It’s Official: This Is Now the Longest Economic Expansion in US History - Fifth_Star
https://thesoundingline.com/its-official-this-is-now-the-longest-economic-expansion-in-us-history/
======
dalbasal
I think that GDP (and therefore inflation) don't actually measure what they
used to.

You can measure the number of cars being produced and houses built. It doesn't
really matter how you quantity value the value of a 1999 vw golf relative to
the 2019 model. Once iphones, Google, Spotify & such get thrown into the
mix... GDP just doesn't tell us much about how economic output has changed
over the last 20 years.

For the average person, I think we need to think in different terms. Housing,
education, transport, consumables and manufactured goods & services.

Generally I feel the trend (in Europe, at least) has been to big gains in the
latter categories and stagnation/negative growth in the former. Housing
affordability has gotten worse. Transport has gotten more expensive.
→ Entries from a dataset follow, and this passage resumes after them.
-- ==== Sys2Proof/Tests/Slice0.lean ====
section
/-! SUPPORT. Our own tests: the well-formedness checks, one decoding per constructor from the match values of
30_encoding.md rules R66, R70 and 10_state.md rules R16, R22, R24, single steps with the values of 95_test_vectors.md
(named in a comment), and a witness of the premises of each statement. -/

namespace Sys2Proof.Tests

open Sys2Proof Sys2Proof.Machine

/-! ### Well-formedness refuses an ill-formed term for each check -/

theorem wf_busRead_256_bytes : (Instr.busRead (List.replicate 256 0)).wf = false := by
  simp only [Instr.wf, List.length_replicate]
  decide
theorem wf_dispPoll_256_bytes : (Instr.dispPoll (List.replicate 256 0)).wf = false := by
  simp only [Instr.wf, List.length_replicate]
  decide
theorem wf_dispPoll_255_bytes : (Instr.dispPoll (List.replicate 255 0)).wf = true := by
  simp only [Instr.wf, List.length_replicate]
  decide
theorem wf_unknown_is_request : (Instr.unknownCommand 0xA9).wf = false := by decide
theorem wf_unknown_remote_button : (Instr.unknownCommand 0xDA).wf = true := by decide
theorem wf_txStart_65535 : (Instr.txStart 0 65535).wf = false := by decide
theorem wf_txStart_65534 : (Instr.txStart 0 65534).wf = true := by decide
theorem wf_override_other_byte : (Instr.rxSyncOverride 0x57).wf = false := by decide
theorem wf_wireFrame_65535 : (Instr.wireFrame 0 (List.replicate 65535 0)).wf = false := by
  simp only [Instr.wf, List.length_replicate]
  decide

/-! ### One word per constructor -/

/-- The bytes decode to the instruction, alone, and are its encoding. -/
abbrev Codes (bytes : List Byte) (i : Instr) : Prop := decode bytes = .ok (i, []) ∧ encode i = bytes

theorem word_nop : Codes [0x00, 0x01] .nop := ⟨rfl, rfl⟩
theorem word_displayFlush : Codes [0xDE, 0x01] .displayFlush := ⟨rfl, rfl⟩
theorem word_displayPower : Codes [0xA9, 0x01] .displayPower := ⟨rfl, rfl⟩
theorem word_displayBrightness : Codes [0xBA, 0x01] .displayBrightness := ⟨rfl, rfl⟩
theorem word_busWrite : Codes [0x9A, 0x01] .busWrite := ⟨rfl, rfl⟩
theorem word_busRead : Codes [0x9B, 0x01, 0x02, 0x12, 0x34] (.busRead [0x12, 0x34]) := ⟨rfl, rfl⟩
theorem word_remoteButton : Codes [0xDA, 0x01] .remoteButton := ⟨rfl, rfl⟩
theorem word_unknownCommand : Codes [0x42, 0x01] (.unknownCommand 0x42) := ⟨rfl, rfl⟩
theorem word_unknownCommand_DA : Codes [0xDA, 0x06] (.unknownCommand 0xDA) := ⟨rfl, rfl⟩
theorem word_reset : Codes [0x00, 0x00] .reset := ⟨rfl, rfl⟩
theorem word_rxByte : Codes [0x01, 0x00, 0x91] (.rxByte 0x91) := ⟨rfl, rfl⟩
theorem word_txByte : Codes [0x02, 0x00] .txByte := ⟨rfl, rfl⟩
theorem word_tickPulse : Codes [0x03, 0x00] .tickPulse := ⟨rfl, rfl⟩
theorem word_irEdge_mark : Codes [0x04, 0x00, 0x01] (.irEdge .mark) := ⟨rfl, rfl⟩
theorem word_irEdge_space : Codes [0x04, 0x00, 0x00] (.irEdge .space) := ⟨rfl, rfl⟩
theorem word_dispPoll : Codes [0x05, 0x00, 0x02, 0xDE, 0xAD] (.dispPoll [0xDE, 0xAD]) := ⟨rfl, rfl⟩
theorem word_txStart : Codes [0x00, 0x05, 0x9B, 0x02, 0x01] (.txStart 0x9B 0x0102) := ⟨rfl, rfl⟩
theorem word_rxSyncOverride : Codes [0x01, 0x06, 0x58] (.rxSyncOverride 0x58) := ⟨rfl, rfl⟩
theorem word_rxSyncMatchStep : Codes [0x02, 0x06, 0xEB] (.rxSyncMatchStep 0xEB) := ⟨rfl, rfl⟩
theorem word_rxScanningSync : Codes [0x00, 0x02, 0x91] (.rxScanningSync 0x91) := ⟨rfl, rfl⟩
theorem word_rxLengthLow : Codes [0x01, 0x02, 0xB0] (.rxLengthLow 0xB0) := ⟨rfl, rfl⟩
theorem word_rxLengthHigh : Codes [0x02, 0x02, 0x04] (.rxLengthHigh 0x04) := ⟨rfl, rfl⟩
theorem word_rxReadingData : Codes [0x03, 0x02, 0xA9] (.rxReadingData 0xA9) := ⟨rfl, rfl⟩
theorem word_rxReadingChecksum : Codes [0x04, 0x02, 0xAA] (.rxReadingChecksum 0xAA) := ⟨rfl, rfl⟩
theorem word_rxEmitPacket : Codes [0x03, 0x06, 0xAA] (.rxEmitPacket 0xAA) := ⟨rfl, rfl⟩
theorem word_txSync : Codes [0x01, 0x03] .txSync := ⟨rfl, rfl⟩
theorem word_txLenLo : Codes [0x02, 0x03] .txLenLo := ⟨rfl, rfl⟩
theorem word_txLenHi : Codes [0x03, 0x03] .txLenHi := ⟨rfl, rfl⟩
theorem word_txCmd : Codes [0x04, 0x03] .txCmd := ⟨rfl, rfl⟩
theorem word_txPayload : Codes [0x05, 0x03] .txPayload := ⟨rfl, rfl⟩
theorem word_txChk : Codes [0x06, 0x03] .txChk := ⟨rfl, rfl⟩
theorem word_irIdle : Codes [0x00, 0x04, 0x01] (.irIdle .mark) := ⟨rfl, rfl⟩
theorem word_irLeadMark : Codes [0x01, 0x04, 0x00] (.irLeadMark .space) := ⟨rfl, rfl⟩
theorem word_irLeadSpace : Codes [0x02, 0x04, 0x01] (.irLeadSpace .mark) := ⟨rfl, rfl⟩
theorem word_irBitMark : Codes [0x03, 0x04, 0x00] (.irBitMark .space) := ⟨rfl, rfl⟩
theorem word_irBitSpace : Codes [0x04, 0x04, 0x01] (.irBitSpace .mark) := ⟨rfl, rfl⟩
theorem word_irFinish : Codes [0x04, 0x06, 0x00] (.irFinish .space) := ⟨rfl, rfl⟩
theorem word_irRepeatCode : Codes [0x05, 0x06, 0x01] (.irRepeatCode .mark) := ⟨rfl, rfl⟩
theorem word_irAbort : Codes [0x06, 0x06, 0x01] (.irAbort .mark) := ⟨rfl, rfl⟩
theorem word_irRaiseEvent : Codes [0x07, 0x06, 0x10, 0x20] (.irRaiseEvent 0x10 0x20) := ⟨rfl, rfl⟩
theorem word_wireFrame : Codes [0x00, 0x07, 0xA9, 0x01, 0x00, 0x01] (.wireFrame 0xA9 [0x01]) := ⟨rfl, rfl⟩
theorem word_irFrame : Codes [0x01, 0x07, 0x10, 0xEF, 0x20, 0xDF] (.irFrame 0x10EF20DF) := ⟨rfl, rfl⟩
theorem word_irRepeat : Codes [0x02, 0x07, 0xB0, 0x04] (.irRepeat 560) := ⟨rfl, by decide⟩
theorem word_irRepeat_100000 : Codes [0x02, 0x07, 0xA0, 0x8D, 0x06] (.irRepeat 100000) := ⟨rfl, by decide +kernel⟩

theorem word_empty_refused : decode [] = .error .truncated := rfl
theorem word_unknown_format_refused : decode [0x00, 0x08] = .error .unknownFormat := rfl
theorem word_reserved_event_refused : decode [0x07, 0x00] = .error .unknownCode := rfl
theorem word_open_duration_refused : decode [0x02, 0x07, 0x80] = .error .truncated := rfl
theorem word_bad_level_refused : decode [0x04, 0x00, 0x02] = .error .badLevel := rfl

/-! ### Single steps -/

/-- The next state an answer carries. -/
def after (r : Result) : Option State :=
  match r with
  | .next s => some s
  | _ => none

/-- The reset state with the receiver's registers set. -/
def rxAt (q : RxState) (k : BitVec 2) (len off : Half) (chk : Byte) : State :=
  { State.reset with rx := { state := q, syncCnt := k, len := len, off := off, chk := chk } }

/-- The reset state with the sender's registers set and `12 34` in `resp_buf` (TV1). -/
def txAt (q : TxState) (idx : Half) (chk : Byte) : State :=
  { State.reset with tx := { state := q, idx := idx, len := 3, cmd := 0x9B, chk := chk }
                     respLen := 2, respBuf := [(0, 0x12), (1, 0x34)] }

/-- The reset state with the decoder in a phase after `d` ticks, the last frame `(AA, 55)` (IV2). -/
def irAt (p : IrPhase) (l : Level) (d : Nat) : State :=
  { State.reset with tick := { en := true, cnt := d }
                     ir := { State.reset.ir with phase := p, level := l, lastValid := true, lastAddr := 0xAA,
                                                 lastCmd := 0x55 } }

/-- The reset state with a packet pending: command, payload length, and the bytes of `rx_buf`. -/
def pktAt (c : Byte) (n : Half) (m : Memory) : State :=
  { State.reset with pkt := { pending := true, cmd := c, len := n }, rxBuf := m }

/-- The receiver's registers after an instruction. -/
def rxAfter (i : Instr) (s : State) : Option RxUnit := (after (exec i s)).map (·.rx)

/-- The sender's registers and the outputs after an instruction. -/
def txAfter (i : Instr) (s : State) : Option (TxUnit × List Output) := (after (exec i s)).map fun t => (t.tx, t.outputs)

/-- The decoder's phase, the IR mailbox and the drops after an instruction. -/
def irAfter (i : Instr) (s : State) : Option (IrPhase × IrBox × List Drop) :=
  (after (exec i s)).map fun t => (t.ir.phase, t.irBox, t.drops)

/-- The pins of a cycle in which nothing happens: the IR input is high, which is SPACE (R14). -/
def quietPins : Pins := { rst := false, rx := none, txReady := false, tickPulse := false, irIn := true, poll := none }

/-- The outputs, the drops, the packet flag and the length of the frame being sent after an instruction. -/
def pollAfter (i : Instr) (s : State) : Option (List Output × List Drop × Bool × Half) :=
  (after (exec i s)).map fun t => (t.outputs, t.drops, t.pkt.pending, t.tx.len)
Education
has gotten more expensive (both for students and in total) and is "worse" in
terms of leading to predictable career/income outcomes... a key decision-
driver of education choices.

Meanwhile consumables (food, washing detergent) have gotten cheaper.
Manufactured goods (furniture/iphones) have gotten _way_ better/cheaper.
Services are a mixed bag (financial services dragging the whole category
down).

These categories are generally not fungible. No reductions in the price of
food or iPhones (not even free) will help make housing more affordable.

GDP... I'm not sure what it really measures anymore. It's become totally
abstract. Meaningful within models but not indicative of anything about the
world.

I think it had meaning 40 years ago, but the etherealization of the economy
ate it.

All that said... Uniquely low GDP growth relative to high S&P returns.
Picketty is probably going nuts.. in soft spoken French.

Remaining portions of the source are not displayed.